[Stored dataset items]
++++++++++++++++++++
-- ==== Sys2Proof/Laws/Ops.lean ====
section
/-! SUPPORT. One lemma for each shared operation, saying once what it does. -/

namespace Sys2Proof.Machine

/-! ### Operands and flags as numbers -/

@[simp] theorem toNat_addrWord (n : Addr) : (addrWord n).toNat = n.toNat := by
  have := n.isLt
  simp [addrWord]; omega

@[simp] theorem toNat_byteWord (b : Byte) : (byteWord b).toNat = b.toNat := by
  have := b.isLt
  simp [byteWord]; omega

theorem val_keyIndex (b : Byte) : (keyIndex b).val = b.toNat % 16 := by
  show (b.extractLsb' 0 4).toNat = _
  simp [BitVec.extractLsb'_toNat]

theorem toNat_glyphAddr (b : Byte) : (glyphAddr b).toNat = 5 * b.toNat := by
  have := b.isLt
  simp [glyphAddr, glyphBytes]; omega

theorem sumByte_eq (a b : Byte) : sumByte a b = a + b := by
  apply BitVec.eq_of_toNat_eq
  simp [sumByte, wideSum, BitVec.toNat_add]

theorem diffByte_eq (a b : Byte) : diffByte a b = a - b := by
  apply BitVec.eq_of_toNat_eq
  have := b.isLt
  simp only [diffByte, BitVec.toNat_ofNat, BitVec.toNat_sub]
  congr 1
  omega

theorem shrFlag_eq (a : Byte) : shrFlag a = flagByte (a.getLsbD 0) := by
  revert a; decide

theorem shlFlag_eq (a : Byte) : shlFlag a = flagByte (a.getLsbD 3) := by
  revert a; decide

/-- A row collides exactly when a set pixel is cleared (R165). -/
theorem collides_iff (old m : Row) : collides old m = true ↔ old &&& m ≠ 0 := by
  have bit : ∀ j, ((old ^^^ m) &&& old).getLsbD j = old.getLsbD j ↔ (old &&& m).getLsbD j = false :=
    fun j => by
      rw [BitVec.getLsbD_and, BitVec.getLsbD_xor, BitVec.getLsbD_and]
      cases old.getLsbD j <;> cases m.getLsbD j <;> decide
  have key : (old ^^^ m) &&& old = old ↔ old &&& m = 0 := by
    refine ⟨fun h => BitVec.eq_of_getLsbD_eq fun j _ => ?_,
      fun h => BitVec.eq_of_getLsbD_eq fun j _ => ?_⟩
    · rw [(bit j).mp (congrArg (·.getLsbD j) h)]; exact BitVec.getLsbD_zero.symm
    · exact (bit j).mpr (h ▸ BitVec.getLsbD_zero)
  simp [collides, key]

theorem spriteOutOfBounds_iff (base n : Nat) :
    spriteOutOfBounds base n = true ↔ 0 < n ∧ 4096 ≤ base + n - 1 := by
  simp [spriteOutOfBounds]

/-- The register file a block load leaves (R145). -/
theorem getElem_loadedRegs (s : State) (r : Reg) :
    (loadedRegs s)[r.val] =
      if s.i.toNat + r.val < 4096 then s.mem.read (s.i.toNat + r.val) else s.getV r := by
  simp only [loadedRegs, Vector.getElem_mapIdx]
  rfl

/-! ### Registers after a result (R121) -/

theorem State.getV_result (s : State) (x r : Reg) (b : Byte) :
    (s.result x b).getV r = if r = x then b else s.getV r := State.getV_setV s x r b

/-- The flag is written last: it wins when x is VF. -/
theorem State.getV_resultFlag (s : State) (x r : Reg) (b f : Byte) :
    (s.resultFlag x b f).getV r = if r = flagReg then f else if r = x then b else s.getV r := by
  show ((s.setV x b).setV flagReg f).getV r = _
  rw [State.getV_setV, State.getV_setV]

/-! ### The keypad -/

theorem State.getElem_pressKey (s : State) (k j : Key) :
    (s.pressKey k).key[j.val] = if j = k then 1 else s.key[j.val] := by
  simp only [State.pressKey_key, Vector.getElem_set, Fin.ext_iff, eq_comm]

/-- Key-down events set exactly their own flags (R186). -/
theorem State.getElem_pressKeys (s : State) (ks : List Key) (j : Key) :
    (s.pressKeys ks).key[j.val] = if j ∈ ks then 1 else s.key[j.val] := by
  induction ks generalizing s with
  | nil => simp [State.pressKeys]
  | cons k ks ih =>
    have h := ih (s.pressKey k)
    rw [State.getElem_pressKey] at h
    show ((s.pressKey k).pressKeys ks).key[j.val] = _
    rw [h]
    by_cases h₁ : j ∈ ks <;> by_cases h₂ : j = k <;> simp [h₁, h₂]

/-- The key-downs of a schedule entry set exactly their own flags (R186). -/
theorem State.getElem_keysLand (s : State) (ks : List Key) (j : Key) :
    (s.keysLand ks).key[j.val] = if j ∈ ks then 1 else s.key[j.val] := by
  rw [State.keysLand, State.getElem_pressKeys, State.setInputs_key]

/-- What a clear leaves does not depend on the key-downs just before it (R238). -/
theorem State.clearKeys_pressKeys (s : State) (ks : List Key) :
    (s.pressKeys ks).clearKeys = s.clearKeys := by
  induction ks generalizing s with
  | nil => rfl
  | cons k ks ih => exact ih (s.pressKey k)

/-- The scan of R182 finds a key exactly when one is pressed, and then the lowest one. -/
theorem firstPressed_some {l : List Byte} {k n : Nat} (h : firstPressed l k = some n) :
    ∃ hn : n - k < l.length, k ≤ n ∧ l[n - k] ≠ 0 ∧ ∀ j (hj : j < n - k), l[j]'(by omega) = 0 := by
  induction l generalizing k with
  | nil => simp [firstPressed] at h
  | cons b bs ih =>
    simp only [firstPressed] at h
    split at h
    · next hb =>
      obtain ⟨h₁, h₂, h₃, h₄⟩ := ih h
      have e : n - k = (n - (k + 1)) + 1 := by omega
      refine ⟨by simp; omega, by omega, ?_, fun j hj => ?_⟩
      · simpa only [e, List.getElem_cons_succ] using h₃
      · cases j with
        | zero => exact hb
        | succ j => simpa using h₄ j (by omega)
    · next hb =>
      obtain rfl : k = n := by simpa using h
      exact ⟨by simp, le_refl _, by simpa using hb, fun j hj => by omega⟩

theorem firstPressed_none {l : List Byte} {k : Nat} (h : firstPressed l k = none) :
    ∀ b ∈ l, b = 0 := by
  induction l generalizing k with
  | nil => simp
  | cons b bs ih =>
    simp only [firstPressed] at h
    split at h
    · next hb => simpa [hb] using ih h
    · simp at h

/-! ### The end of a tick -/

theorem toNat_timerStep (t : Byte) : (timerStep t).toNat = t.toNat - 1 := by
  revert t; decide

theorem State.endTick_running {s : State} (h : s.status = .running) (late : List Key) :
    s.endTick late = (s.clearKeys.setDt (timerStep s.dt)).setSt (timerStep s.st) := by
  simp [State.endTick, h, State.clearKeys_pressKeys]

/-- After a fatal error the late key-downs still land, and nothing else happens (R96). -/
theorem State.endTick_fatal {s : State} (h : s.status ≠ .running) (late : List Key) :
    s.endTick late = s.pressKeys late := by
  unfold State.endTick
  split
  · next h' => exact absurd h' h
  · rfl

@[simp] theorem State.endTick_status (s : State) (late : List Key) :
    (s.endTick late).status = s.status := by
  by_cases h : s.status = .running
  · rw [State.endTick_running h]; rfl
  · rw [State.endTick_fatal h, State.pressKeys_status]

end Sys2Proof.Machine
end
++++++++++++++++++++
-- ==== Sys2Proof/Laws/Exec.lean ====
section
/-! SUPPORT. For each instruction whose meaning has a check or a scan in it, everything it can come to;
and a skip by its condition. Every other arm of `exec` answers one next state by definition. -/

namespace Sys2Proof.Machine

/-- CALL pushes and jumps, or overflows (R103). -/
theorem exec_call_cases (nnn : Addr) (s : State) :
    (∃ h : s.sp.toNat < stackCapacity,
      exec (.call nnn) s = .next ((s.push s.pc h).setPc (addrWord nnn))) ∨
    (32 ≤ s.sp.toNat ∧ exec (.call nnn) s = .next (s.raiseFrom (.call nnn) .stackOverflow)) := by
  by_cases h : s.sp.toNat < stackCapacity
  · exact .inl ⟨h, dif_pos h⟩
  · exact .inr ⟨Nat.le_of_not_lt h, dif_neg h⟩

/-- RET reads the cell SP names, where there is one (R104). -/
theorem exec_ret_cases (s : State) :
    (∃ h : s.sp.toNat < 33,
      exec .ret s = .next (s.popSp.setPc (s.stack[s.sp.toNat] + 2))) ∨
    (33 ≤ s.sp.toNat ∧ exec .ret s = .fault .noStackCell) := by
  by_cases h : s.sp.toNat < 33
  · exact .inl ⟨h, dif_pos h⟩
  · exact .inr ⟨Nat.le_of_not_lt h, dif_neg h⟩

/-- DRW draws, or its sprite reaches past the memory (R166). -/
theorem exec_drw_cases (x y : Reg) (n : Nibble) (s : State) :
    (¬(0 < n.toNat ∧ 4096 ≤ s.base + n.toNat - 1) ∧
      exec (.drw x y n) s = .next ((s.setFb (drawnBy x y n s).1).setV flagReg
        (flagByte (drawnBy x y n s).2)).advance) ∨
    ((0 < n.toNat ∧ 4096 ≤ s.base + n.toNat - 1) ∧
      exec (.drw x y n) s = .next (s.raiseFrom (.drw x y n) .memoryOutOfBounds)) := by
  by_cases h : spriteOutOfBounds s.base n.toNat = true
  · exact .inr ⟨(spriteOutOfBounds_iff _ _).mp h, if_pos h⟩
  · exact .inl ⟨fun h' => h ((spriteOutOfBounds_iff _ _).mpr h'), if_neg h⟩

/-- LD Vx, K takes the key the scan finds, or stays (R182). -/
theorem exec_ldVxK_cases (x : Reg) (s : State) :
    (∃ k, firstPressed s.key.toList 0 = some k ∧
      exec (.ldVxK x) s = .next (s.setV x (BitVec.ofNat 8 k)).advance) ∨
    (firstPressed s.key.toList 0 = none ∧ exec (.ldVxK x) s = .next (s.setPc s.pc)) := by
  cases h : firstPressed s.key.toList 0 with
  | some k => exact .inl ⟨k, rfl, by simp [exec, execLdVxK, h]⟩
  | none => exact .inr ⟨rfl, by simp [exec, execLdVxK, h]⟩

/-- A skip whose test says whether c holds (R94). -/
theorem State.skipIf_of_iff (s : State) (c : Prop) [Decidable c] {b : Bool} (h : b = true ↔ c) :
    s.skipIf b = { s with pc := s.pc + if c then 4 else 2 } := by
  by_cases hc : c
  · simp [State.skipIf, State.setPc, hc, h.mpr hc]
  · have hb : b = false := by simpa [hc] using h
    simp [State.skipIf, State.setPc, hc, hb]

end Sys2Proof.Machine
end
++++++++++++++++++++
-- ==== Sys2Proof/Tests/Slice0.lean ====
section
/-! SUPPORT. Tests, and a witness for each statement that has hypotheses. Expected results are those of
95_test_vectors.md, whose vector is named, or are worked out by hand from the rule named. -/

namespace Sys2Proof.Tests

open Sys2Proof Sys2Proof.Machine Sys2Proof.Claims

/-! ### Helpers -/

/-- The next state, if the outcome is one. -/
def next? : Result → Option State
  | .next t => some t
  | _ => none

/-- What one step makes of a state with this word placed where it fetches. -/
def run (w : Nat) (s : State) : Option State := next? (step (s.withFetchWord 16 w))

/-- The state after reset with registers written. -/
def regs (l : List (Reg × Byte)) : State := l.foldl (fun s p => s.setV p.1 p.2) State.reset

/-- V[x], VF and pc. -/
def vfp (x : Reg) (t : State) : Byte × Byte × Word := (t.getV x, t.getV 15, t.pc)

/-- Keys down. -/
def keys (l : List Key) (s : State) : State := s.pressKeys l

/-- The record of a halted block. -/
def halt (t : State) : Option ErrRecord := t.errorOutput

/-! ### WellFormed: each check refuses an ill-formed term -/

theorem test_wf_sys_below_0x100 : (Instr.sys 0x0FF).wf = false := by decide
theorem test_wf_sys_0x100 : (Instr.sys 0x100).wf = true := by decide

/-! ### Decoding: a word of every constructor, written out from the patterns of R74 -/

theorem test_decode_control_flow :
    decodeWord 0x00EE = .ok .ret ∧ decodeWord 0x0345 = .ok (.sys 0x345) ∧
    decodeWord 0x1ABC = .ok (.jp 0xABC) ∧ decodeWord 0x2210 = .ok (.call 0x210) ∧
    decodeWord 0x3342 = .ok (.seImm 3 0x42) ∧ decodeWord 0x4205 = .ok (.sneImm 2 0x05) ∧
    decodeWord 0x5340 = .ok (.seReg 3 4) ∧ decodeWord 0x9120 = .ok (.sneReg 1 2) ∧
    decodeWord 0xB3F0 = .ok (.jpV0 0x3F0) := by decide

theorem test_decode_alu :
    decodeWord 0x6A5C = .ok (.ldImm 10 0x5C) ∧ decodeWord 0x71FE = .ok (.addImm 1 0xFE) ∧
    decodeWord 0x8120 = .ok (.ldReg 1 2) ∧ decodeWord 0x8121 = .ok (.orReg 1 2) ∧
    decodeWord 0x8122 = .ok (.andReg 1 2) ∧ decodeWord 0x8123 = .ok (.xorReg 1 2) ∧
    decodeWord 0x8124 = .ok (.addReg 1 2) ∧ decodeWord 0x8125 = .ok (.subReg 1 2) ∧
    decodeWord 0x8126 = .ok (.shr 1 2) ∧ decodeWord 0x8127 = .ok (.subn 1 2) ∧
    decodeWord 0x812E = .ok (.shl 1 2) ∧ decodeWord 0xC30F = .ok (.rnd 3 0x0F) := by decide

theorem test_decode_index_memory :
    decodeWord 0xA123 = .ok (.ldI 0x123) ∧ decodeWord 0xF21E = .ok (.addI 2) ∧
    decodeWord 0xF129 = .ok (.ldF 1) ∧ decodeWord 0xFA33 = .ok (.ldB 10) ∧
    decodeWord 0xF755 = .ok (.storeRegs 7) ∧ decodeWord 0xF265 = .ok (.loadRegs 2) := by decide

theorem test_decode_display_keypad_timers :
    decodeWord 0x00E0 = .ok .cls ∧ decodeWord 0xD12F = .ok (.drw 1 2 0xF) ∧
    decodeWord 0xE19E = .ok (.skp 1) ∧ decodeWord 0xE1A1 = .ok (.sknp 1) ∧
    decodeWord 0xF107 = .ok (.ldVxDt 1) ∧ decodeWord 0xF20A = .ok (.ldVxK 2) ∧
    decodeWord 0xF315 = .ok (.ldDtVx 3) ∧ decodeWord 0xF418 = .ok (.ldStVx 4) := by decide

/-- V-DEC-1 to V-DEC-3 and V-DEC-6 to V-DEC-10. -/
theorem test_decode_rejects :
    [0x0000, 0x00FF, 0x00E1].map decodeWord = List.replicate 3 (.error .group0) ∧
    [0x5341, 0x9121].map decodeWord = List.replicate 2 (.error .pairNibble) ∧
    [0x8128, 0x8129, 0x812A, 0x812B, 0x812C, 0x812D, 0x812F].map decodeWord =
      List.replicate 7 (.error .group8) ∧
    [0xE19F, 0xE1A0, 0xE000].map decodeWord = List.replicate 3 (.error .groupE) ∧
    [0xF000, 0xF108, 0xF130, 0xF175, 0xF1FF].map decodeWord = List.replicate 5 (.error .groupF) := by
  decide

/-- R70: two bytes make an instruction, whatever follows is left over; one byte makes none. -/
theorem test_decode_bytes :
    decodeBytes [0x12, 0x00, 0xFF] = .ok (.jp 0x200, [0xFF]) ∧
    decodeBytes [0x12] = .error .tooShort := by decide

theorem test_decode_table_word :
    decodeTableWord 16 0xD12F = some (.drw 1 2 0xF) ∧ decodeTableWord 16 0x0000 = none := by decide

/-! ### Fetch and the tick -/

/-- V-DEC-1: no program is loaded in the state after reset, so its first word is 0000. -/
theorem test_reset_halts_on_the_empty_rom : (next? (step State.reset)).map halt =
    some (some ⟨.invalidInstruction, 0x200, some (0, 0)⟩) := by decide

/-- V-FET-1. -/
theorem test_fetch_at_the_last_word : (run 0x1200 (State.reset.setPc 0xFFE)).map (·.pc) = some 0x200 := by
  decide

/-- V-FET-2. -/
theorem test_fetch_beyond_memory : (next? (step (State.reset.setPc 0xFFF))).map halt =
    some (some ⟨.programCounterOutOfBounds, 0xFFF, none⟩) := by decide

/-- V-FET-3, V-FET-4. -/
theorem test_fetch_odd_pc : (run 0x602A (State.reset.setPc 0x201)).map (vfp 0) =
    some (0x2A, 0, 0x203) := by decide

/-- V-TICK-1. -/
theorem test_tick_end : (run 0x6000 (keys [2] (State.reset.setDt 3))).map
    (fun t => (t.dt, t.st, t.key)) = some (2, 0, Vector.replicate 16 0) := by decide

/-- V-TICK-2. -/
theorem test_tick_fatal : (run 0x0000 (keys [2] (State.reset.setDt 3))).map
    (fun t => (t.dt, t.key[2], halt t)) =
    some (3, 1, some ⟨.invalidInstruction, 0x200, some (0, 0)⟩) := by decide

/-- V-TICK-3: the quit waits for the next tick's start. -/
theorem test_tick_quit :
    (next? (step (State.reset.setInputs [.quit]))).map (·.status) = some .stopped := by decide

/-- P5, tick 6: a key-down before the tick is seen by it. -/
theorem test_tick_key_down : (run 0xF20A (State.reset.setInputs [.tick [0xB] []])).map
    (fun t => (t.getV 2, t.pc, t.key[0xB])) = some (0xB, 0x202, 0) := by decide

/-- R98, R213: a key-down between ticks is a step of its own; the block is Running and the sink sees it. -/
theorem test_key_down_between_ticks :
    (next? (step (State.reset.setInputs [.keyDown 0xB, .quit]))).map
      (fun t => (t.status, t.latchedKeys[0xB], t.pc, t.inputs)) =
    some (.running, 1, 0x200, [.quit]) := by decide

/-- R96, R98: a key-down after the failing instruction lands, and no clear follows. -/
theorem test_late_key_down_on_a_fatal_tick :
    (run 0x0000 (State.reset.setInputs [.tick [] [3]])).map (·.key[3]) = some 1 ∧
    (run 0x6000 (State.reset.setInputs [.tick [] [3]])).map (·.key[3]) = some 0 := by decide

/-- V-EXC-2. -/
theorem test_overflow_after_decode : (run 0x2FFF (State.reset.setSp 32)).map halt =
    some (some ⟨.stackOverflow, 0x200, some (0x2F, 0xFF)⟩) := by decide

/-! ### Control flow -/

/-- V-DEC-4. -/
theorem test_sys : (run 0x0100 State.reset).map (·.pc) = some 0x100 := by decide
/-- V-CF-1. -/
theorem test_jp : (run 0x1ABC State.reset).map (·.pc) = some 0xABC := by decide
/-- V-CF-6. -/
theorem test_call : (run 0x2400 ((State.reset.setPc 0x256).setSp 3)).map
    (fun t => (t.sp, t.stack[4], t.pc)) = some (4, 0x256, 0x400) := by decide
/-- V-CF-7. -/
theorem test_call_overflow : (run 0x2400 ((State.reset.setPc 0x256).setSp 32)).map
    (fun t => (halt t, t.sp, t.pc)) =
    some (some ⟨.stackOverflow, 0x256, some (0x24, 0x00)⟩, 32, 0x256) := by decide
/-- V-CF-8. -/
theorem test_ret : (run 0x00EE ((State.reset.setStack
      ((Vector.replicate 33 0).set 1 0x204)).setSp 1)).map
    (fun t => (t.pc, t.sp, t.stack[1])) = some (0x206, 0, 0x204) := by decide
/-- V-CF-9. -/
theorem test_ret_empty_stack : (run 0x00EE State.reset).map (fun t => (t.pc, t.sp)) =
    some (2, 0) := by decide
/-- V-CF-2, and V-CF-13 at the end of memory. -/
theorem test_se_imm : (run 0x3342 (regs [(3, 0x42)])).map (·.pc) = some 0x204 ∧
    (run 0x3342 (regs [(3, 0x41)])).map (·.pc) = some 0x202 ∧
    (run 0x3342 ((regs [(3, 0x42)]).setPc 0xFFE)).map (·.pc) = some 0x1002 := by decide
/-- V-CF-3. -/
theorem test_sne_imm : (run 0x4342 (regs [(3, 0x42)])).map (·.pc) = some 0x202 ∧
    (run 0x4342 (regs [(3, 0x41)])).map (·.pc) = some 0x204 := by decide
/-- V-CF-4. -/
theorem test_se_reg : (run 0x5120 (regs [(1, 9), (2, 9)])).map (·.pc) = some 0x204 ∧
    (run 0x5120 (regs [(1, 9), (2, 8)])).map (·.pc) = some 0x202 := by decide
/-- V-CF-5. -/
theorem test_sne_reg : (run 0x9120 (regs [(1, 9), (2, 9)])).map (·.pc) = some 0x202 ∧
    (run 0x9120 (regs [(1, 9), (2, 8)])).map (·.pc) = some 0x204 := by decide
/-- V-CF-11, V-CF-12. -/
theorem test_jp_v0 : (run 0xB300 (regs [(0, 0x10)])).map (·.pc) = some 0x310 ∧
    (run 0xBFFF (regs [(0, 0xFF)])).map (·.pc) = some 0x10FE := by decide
++++++++++++++++++++
## Task instructions
Which lines above run from the one containing "simp only [diffByte, BitVec.toNat_ofNat, BitVec.toNat_sub]" to the one containing "simp [collides, key]"? Give them again exactly, both ends included.

## Exercise output
  simp only [diffByte, BitVec.toNat_ofNat, BitVec.toNat_sub]
  congr 1
  omega

theorem shrFlag_eq (a : Byte) : shrFlag a = flagByte (a.getLsbD 0) := by
  revert a; decide

theorem shlFlag_eq (a : Byte) : shlFlag a = flagByte (a.getLsbD 3) := by
  revert a; decide

/-- A row collides exactly when a set pixel is cleared (R165). -/
theorem collides_iff (old m : Row) : collides old m = true ↔ old &&& m ≠ 0 := by
  have bit : ∀ j, ((old ^^^ m) &&& old).getLsbD j = old.getLsbD j ↔ (old &&& m).getLsbD j = false :=
    fun j => by
      rw [BitVec.getLsbD_and, BitVec.getLsbD_xor, BitVec.getLsbD_and]
      cases old.getLsbD j <;> cases m.getLsbD j <;> decide
  have key : (old ^^^ m) &&& old = old ↔ old &&& m = 0 := by
    refine ⟨fun h => BitVec.eq_of_getLsbD_eq fun j _ => ?_,
      fun h => BitVec.eq_of_getLsbD_eq fun j _ => ?_⟩
    · rw [(bit j).mp (congrArg (·.getLsbD j) h)]; exact BitVec.getLsbD_zero.symm
    · exact (bit j).mpr (h ▸ BitVec.getLsbD_zero)
  simp [collides, key]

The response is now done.